▶ _WHAT THIS TASK INVOLVES_
Copy out each line of the data below in which the string "omega" appears.
─── RECORD EXTRACTS
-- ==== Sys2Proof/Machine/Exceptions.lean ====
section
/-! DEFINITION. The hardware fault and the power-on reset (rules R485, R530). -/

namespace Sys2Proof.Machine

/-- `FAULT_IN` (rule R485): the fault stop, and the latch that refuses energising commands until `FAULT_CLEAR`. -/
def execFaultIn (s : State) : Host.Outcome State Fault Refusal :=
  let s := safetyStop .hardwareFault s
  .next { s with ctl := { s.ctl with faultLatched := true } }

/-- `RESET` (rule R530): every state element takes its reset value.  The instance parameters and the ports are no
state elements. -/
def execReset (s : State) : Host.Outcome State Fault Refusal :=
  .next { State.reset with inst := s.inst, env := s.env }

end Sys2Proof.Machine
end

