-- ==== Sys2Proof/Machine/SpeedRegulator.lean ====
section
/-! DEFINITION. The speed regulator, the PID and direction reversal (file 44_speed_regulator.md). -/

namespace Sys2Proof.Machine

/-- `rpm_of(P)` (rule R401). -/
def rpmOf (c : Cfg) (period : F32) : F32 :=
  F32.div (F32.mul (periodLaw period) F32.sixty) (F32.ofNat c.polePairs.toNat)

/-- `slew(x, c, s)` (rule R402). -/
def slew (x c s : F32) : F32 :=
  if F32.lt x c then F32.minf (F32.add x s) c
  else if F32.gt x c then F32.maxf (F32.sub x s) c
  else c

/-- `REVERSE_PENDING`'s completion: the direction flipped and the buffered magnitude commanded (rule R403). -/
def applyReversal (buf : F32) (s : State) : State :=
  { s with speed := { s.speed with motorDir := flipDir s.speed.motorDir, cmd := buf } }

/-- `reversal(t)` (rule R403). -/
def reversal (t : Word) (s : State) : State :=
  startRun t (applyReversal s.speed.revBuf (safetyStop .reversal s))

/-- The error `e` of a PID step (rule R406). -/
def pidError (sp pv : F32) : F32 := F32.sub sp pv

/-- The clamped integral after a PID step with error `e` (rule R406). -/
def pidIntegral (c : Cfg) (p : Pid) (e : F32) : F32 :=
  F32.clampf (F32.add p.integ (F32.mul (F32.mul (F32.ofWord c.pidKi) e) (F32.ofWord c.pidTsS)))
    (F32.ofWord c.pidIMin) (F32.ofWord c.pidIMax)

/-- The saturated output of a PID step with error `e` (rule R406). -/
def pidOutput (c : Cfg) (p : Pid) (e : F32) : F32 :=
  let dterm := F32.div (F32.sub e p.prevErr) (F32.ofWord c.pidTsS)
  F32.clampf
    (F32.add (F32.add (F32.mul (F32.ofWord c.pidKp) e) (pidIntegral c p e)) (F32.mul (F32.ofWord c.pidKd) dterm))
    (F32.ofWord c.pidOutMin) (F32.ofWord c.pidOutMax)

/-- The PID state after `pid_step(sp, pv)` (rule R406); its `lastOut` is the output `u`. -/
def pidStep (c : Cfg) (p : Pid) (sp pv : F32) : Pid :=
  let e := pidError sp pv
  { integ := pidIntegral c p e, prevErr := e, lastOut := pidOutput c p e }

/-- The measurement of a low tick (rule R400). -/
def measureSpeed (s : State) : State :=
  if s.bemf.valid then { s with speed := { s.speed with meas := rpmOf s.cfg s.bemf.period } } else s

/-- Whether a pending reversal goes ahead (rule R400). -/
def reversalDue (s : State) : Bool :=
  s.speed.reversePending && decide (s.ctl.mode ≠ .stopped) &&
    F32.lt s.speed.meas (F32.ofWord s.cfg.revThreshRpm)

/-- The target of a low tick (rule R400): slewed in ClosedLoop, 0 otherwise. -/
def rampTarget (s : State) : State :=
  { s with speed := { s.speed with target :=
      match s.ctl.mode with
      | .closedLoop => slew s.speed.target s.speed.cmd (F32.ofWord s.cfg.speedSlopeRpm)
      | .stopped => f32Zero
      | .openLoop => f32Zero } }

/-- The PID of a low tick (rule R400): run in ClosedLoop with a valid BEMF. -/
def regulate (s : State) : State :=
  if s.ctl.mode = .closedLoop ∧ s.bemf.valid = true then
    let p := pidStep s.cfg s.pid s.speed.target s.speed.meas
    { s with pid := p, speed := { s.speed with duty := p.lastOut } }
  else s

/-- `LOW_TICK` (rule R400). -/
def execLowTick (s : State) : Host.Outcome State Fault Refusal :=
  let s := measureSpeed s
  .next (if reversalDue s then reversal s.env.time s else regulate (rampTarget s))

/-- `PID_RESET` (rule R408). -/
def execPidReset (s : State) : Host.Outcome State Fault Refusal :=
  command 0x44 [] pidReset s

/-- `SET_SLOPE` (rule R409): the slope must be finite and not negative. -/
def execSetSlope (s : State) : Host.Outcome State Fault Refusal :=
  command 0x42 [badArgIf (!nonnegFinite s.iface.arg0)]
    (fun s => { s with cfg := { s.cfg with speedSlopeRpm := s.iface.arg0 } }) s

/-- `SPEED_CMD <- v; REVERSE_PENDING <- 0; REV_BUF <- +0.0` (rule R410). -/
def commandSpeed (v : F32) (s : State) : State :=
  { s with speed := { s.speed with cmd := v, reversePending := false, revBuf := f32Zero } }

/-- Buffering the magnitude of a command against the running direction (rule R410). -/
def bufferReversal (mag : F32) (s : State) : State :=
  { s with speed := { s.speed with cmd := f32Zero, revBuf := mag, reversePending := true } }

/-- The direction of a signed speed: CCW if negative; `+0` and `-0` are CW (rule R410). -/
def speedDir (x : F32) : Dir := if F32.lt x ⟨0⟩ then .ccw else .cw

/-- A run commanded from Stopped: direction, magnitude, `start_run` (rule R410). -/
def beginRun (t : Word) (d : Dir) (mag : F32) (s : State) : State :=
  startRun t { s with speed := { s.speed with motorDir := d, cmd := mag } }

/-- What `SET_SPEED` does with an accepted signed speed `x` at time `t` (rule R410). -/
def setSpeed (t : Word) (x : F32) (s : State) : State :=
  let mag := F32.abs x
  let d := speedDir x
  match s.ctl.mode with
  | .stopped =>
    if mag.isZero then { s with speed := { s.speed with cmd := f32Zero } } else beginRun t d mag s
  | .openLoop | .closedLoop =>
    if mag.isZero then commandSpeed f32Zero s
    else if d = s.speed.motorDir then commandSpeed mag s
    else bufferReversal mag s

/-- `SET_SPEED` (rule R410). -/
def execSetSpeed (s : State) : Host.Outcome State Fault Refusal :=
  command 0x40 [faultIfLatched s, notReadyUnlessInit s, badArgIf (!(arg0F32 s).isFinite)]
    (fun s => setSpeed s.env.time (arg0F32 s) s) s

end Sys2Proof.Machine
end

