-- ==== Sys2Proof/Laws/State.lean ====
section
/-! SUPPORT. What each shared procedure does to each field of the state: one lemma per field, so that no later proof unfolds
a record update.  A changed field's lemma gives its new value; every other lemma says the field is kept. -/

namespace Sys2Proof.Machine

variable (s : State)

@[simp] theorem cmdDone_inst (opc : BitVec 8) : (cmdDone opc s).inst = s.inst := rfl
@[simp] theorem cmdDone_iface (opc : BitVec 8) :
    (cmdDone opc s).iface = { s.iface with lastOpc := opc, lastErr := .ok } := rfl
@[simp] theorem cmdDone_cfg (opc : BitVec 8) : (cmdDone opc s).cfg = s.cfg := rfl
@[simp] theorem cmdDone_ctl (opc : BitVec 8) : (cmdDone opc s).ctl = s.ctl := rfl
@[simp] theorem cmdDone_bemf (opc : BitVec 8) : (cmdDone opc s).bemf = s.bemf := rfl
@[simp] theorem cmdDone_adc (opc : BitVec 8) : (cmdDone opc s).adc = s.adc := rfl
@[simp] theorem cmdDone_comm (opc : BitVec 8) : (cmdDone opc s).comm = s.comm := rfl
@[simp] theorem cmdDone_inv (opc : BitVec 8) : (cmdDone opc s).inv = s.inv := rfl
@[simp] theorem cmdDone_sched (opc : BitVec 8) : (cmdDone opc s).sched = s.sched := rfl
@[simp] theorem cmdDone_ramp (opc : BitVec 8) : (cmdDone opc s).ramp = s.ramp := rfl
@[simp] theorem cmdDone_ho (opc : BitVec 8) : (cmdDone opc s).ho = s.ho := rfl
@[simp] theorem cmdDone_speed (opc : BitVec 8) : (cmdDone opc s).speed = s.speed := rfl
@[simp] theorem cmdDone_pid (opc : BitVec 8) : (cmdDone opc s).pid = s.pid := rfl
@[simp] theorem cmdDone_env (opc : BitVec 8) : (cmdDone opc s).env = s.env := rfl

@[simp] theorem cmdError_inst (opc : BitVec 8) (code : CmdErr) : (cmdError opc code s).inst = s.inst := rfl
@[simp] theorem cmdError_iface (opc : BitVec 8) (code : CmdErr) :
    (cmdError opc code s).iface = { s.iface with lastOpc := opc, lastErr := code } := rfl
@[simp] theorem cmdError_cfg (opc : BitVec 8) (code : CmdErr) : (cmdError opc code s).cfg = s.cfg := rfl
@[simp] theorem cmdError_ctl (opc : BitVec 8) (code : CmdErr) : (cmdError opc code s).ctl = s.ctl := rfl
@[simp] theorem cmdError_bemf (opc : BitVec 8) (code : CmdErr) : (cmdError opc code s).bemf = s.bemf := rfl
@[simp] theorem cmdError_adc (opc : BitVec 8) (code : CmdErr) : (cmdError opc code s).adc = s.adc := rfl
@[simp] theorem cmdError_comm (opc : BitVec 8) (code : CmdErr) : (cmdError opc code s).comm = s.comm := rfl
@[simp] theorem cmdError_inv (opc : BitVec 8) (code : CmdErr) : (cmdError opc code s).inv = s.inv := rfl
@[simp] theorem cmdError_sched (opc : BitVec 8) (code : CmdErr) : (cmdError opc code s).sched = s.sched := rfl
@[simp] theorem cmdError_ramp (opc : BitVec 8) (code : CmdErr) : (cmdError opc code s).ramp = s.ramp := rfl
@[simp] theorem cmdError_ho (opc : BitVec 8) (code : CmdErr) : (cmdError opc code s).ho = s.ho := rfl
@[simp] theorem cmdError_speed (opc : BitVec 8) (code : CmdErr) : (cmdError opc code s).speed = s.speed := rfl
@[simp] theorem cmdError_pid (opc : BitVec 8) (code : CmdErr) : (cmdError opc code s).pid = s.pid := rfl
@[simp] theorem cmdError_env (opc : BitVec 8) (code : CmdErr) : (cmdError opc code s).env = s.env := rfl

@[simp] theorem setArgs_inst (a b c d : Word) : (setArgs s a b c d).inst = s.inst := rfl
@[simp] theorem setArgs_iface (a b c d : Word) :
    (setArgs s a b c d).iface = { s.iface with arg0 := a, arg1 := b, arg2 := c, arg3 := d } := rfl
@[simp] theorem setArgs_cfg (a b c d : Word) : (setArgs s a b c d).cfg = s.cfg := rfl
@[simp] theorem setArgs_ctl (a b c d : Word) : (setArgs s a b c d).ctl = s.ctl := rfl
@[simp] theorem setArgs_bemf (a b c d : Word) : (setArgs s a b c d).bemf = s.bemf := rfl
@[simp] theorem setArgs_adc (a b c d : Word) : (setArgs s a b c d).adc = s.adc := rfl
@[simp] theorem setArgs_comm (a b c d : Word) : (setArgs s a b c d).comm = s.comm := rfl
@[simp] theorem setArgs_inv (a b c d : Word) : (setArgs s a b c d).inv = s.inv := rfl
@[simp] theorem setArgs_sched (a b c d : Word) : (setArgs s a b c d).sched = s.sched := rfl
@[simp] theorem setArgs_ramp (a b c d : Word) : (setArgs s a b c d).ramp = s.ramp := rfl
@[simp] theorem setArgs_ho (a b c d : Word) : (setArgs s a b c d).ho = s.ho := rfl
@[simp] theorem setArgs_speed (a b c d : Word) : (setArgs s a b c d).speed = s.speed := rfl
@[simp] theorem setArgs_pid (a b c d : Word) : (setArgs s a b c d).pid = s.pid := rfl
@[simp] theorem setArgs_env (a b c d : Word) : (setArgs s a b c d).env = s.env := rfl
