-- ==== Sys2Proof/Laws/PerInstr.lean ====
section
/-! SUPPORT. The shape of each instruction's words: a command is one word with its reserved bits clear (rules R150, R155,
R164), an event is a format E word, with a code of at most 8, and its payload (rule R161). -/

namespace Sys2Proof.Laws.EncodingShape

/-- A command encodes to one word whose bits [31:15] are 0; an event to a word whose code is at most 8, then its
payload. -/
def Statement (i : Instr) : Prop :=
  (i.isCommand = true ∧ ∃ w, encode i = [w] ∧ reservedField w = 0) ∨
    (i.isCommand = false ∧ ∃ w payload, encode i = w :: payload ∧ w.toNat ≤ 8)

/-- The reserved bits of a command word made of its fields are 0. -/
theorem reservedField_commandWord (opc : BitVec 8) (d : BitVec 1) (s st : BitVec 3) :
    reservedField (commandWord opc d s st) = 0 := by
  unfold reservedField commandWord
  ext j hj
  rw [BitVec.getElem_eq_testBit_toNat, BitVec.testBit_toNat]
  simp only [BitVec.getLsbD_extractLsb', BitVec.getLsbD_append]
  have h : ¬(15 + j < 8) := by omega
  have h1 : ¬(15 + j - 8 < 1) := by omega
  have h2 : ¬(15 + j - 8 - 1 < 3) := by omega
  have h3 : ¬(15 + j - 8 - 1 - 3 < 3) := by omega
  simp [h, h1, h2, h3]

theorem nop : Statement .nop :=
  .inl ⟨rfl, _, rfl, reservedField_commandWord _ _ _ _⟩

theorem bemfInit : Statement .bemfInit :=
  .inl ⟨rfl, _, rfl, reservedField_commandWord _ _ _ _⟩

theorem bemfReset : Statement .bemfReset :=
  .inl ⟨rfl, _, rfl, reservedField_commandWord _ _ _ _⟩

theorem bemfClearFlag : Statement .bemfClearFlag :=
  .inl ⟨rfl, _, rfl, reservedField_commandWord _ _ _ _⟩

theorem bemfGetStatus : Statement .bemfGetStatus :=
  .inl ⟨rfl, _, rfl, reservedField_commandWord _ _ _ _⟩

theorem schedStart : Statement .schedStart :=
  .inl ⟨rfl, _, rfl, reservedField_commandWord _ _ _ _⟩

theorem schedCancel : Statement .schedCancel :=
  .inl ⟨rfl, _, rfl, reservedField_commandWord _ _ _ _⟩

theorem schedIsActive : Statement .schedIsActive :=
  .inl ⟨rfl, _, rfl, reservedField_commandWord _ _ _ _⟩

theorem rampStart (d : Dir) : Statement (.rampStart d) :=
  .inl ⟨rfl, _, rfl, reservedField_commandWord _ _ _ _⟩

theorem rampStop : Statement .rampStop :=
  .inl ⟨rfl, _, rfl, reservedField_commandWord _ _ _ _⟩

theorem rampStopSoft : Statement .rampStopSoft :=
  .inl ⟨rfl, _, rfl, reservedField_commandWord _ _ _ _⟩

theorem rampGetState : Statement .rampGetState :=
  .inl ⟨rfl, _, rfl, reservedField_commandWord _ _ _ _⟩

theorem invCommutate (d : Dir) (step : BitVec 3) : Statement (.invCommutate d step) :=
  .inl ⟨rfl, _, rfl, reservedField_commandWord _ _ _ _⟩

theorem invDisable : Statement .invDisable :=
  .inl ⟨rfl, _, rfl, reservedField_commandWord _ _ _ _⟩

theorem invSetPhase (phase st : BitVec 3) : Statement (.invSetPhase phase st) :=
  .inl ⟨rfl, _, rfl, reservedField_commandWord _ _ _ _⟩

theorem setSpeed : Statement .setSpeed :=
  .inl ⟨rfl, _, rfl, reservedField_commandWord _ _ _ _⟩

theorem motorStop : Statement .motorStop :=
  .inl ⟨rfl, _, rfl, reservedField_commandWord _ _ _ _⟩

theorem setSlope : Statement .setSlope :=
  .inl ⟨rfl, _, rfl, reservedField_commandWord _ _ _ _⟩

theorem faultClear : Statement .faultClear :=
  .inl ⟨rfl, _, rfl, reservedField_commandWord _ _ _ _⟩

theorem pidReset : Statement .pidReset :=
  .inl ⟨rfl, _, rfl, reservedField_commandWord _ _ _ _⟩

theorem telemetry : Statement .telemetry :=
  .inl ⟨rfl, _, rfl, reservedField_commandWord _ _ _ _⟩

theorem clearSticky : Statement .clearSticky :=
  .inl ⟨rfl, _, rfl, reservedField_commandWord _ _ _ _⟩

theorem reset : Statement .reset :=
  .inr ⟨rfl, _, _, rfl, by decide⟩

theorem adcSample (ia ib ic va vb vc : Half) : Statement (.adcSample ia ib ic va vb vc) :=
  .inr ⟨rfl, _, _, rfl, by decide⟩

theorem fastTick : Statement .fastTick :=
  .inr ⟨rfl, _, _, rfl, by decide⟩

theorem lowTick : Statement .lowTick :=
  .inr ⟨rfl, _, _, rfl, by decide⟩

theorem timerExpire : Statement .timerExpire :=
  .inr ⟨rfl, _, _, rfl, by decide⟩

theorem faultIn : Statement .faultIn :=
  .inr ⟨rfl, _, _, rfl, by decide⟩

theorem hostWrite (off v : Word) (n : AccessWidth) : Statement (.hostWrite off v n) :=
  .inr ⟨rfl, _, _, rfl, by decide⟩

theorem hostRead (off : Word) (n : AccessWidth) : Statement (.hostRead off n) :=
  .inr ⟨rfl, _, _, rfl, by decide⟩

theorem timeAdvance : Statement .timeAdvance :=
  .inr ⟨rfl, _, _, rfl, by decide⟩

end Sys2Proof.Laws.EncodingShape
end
──────
▶ _RESPONSE BOX_
  have h : ¬(15 + j < 8) := by omega
  have h1 : ¬(15 + j - 8 < 1) := by omega
  have h2 : ¬(15 + j - 8 - 1 < 3) := by omega
  have h3 : ¬(15 + j - 8 - 1 - 3 < 3) := by omega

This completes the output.